При концептуальном обосновании необходимо четко сформулировать функции, которые будет выполнять музей; они также должны быть связаны с особенностями сохраняемого наследия, выбранными методами музеефикации и общей социокультурной ситуацией.

Современные музеи эволюционируют в сторону культурных центров, стремясь охватить максимальное количество потенциальных посетителей и удовлетворить их разнообразные потребности. Это увеличивает шансы музея на достойное существование в эпоху массового потребления [278] . Для индустриальных комплексов, которые расположены в районах, переживающих состояние упадка, разнообразие видов деятельности является не только залогом выживания, но и своеобразной социальной миссией, «антикризисной программой» в помощь региону.

Так, музеефицированный индустриальный комплекс может создавать рабочие места (включая работу на производстве при создании живого музея), поднимать уровень самосознания местных жителей и бороться с общим «депрессивным» состоянием региона (то есть выполнять функции «экомузея»).

Проведение в музее-культурном центре культурно-досуговых мероприятий (концерты, представления и т. п.) позволяет привлечь к музею интерес даже тех местных жителей, для кого ранее это место ассоциировалось исключительно с тяжелым, мало и нерегулярно оплачиваемым трудом.

Объекты индустриального наследия эффективно выполняют функции арт-центров (о чем свидетельствует известность центров «Гараж», «Винзавод», «Лофт-проект Этажи»). Во-первых, это обеспечивается укорененностью современной культуры в индустриальной, прочной связи современного искусства с индустриальной эпохой (пример – направление соц-арт). Во-вторых, функциональными особенностями индустриальных объектов: большие, лаконично решенные заводские помещения с высокими потолками и минимумом перегородок и перекрытий отвечают практическим потребностям арт-центров, так как позволяют с помощью временных конструкций трансформировать пространство для каждого нового мероприятия, вмещают большое количество людей, а также, как правило, имеют хорошее естественное освещение.

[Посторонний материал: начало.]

/-- R192: POPC, CLZ, CTZ and BREV over the low n bits of g[rs1], 64 or 32 of them. -/
def Sys2Proof.Machine.CountRule : Prop :=
  ∀ (s : State) (e : Issued) (c : Ctx) (o : R3), s.AtEngine e c → guardHolds c e.q o.guard o.neg = true →
    c.CleanG e.q o.rs1 → c.CleanG e.q o.rs2 →
    let a := c.gRaw e.q o.rs1
    let n := if o.var = 0 then 64 else 32
    let gives (i : Instr) (v : Word64) : Prop := Completes i s e (c.resultG e.q 1 o.rd v)
    gives (.popc o) (BitVec.ofNat 64 ((List.range n).filter fun j => a.getLsbD j).length) ∧
    (∃ k, k ≤ n ∧ gives (.clz o) (BitVec.ofNat 64 k) ∧ (∀ j, j < k → a.getLsbD (n - 1 - j) = false) ∧
      (k < n → a.getLsbD (n - 1 - k) = true)) ∧
    (∃ k, k ≤ n ∧ gives (.ctz o) (BitVec.ofNat 64 k) ∧ (∀ j, j < k → a.getLsbD j = false) ∧ (k < n → a.getLsbD k = true)) ∧
    (∃ r : Word64, gives (.brev o) r ∧ ∀ j, j < 64 → r.getLsbD j = (decide (j < n) && a.getLsbD (n - 1 - j)))

/-- R190-R192: bit fields, funnel shifts and counts. -/
def Obligations.FieldAndCountResults : Prop := FieldRule ∧ CountRule

/-- R193: the immediate forms, whose constant is imm14, or imm22 with a lend byte (R40), sign-extended. -/
def Obligations.ImmediateResults : Prop :=
  ∀ (s : State) (e : Issued) (c : Ctx), s.AtEngine e c →
    (∀ o : RI, c.CleanG e.q o.rs1 →
      let a := c.gRaw e.q o.rs1
      let k : Word64 := match o.lend with
        | none => o.imm.signExtend 64
        | some b => (b ++ o.imm : BitVec 22).signExtend 64
      let gives (i : Instr) (v : Word64) : Prop := Completes i s e (c.resultG e.q 1 o.rd v)
      gives (.addi o) (a + k) ∧ gives (.andi o) (a &&& k) ∧ gives (.ori o) (a ||| k) ∧ gives (.xori o) (a ^^^ k)) ∧
    (∀ o : LoadI,
      let k : Word64 := match o.lend with
        | none => o.imm.signExtend 64
        | some b => (b ++ o.imm : BitVec 22).signExtend 64
      Completes (.ldi o) s e (c.resultG e.q 1 o.rd k) ∧
      (c.CleanG e.q o.rd → Completes (.ldih o) s e
        (c.resultG e.q 1 o.rd (((c.gRaw e.q o.rd).extractLsb' 0 42 ++ (k.extractLsb' 0 22 : BitVec 22) : BitVec 64)))))

/-- R194, R195: the conditions of Table 8.3, the immediate of CMPI, and SEL, which writes in either case and consumes only the register that it
selects. -/
def Obligations.CompareSelectResults : Prop :=
  ∀ (s : State) (e : Issued) (c : Ctx), s.AtEngine e c →
    (∀ o : R3, guardHolds c e.q o.guard o.neg = true → c.CleanG e.q o.rs1 → c.CleanG e.q o.rs2 →
      let a := c.gRaw e.q o.rs1
      let b := c.gRaw e.q o.rs2
      let gives (v : Bool) : Prop := Completes (.cmp o) s e (c.resultP e.q 1 (o.rd.setWidth 5).toNat v)
      (o.var = 0 → gives (decide (a = b))) ∧ (o.var = 1 → gives (decide (a ≠ b))) ∧
      (o.var = 2 → o.rd.getLsbD 5 = false → gives (decide (a.toInt < b.toInt))) ∧
      (o.var = 3 → o.rd.getLsbD 5 = false → gives (decide (b.toInt ≤ a.toInt))) ∧
      (o.var = 2 → o.rd.getLsbD 5 = true → gives (decide (a.toNat < b.toNat))) ∧
      (o.var = 3 → o.rd.getLsbD 5 = true → gives (decide (b.toNat ≤ a.toNat)))) ∧
    (∀ o : RI, c.CleanG e.q o.rs1 →
      let a := c.gRaw e.q o.rs1
      let i12 : BitVec 12 := o.imm.extractLsb' 0 12
      let b : Word64 := match o.lend with
        | none => i12.signExtend 64
        | some x => (x ++ i12 : BitVec 20).signExtend 64
      let cond : BitVec 2 := o.imm.extractLsb' 12 2
      let gives (v : Bool) : Prop := Completes (.cmpi o) s e (c.resultP e.q 1 (o.rd.setWidth 5).toNat v)
      (cond = 0 → gives (decide (a = b))) ∧ (cond = 1 → gives (decide (a ≠ b))) ∧
      (cond = 2 → o.rd.getLsbD 5 = false → gives (decide (a.toInt < b.toInt))) ∧
      (cond = 3 → o.rd.getLsbD 5 = false → gives (decide (b.toInt ≤ a.toInt))) ∧
      (cond = 2 → o.rd.getLsbD 5 = true → gives (decide (a.toNat < b.toNat))) ∧
      (cond = 3 → o.rd.getLsbD 5 = true → gives (decide (b.toNat ≤ a.toNat)))) ∧
    (∀ o : R3,
      let picked := if guardHolds c e.q o.guard o.neg then o.rs1 else o.rs2
      (c.CleanG e.q picked → Completes (.sel o) s e (c.resultG e.q 1 o.rd (c.gRaw e.q picked))) ∧
      (¬ c.CleanG e.q picked → Raises (.sel o) s e c { cause := 0x05, detail := 0x20, value := picked.setWidth 48 }))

Индустриальные объекты представляют ценность как примеры практического применения базовых научных знаний и последних достижений времени своей эпохи. Следовательно, разноплановая образовательная деятельность – логичное направление работы культурного центра.

Привлечение молодых ученых и творческой интеллигенции на конференции, коллоквиумы, конкурсы и другие подобные мероприятия будет также способствовать созданию положительного «имиджа» комплекса в глазах местных жителей (и росту их самосознания) и жителей региона.

Отличие музея от немузейного культурного центра заключается в том, что при всем разнообразии видов деятельности собственно музейная должна иметь первостепенный статус. Это означает, что приспособление зданий и ландшафтов должно проводиться с минимальным вредом для их информативной и репрезентативной ценности. Забота о сохранности касается также и нематериальной составляющей наследия, то есть памятник советской культуры или памятник металлургической мощи страны не должен превратиться в сознании обывателей в место проведения регионального фестиваля видеоарта и т. п.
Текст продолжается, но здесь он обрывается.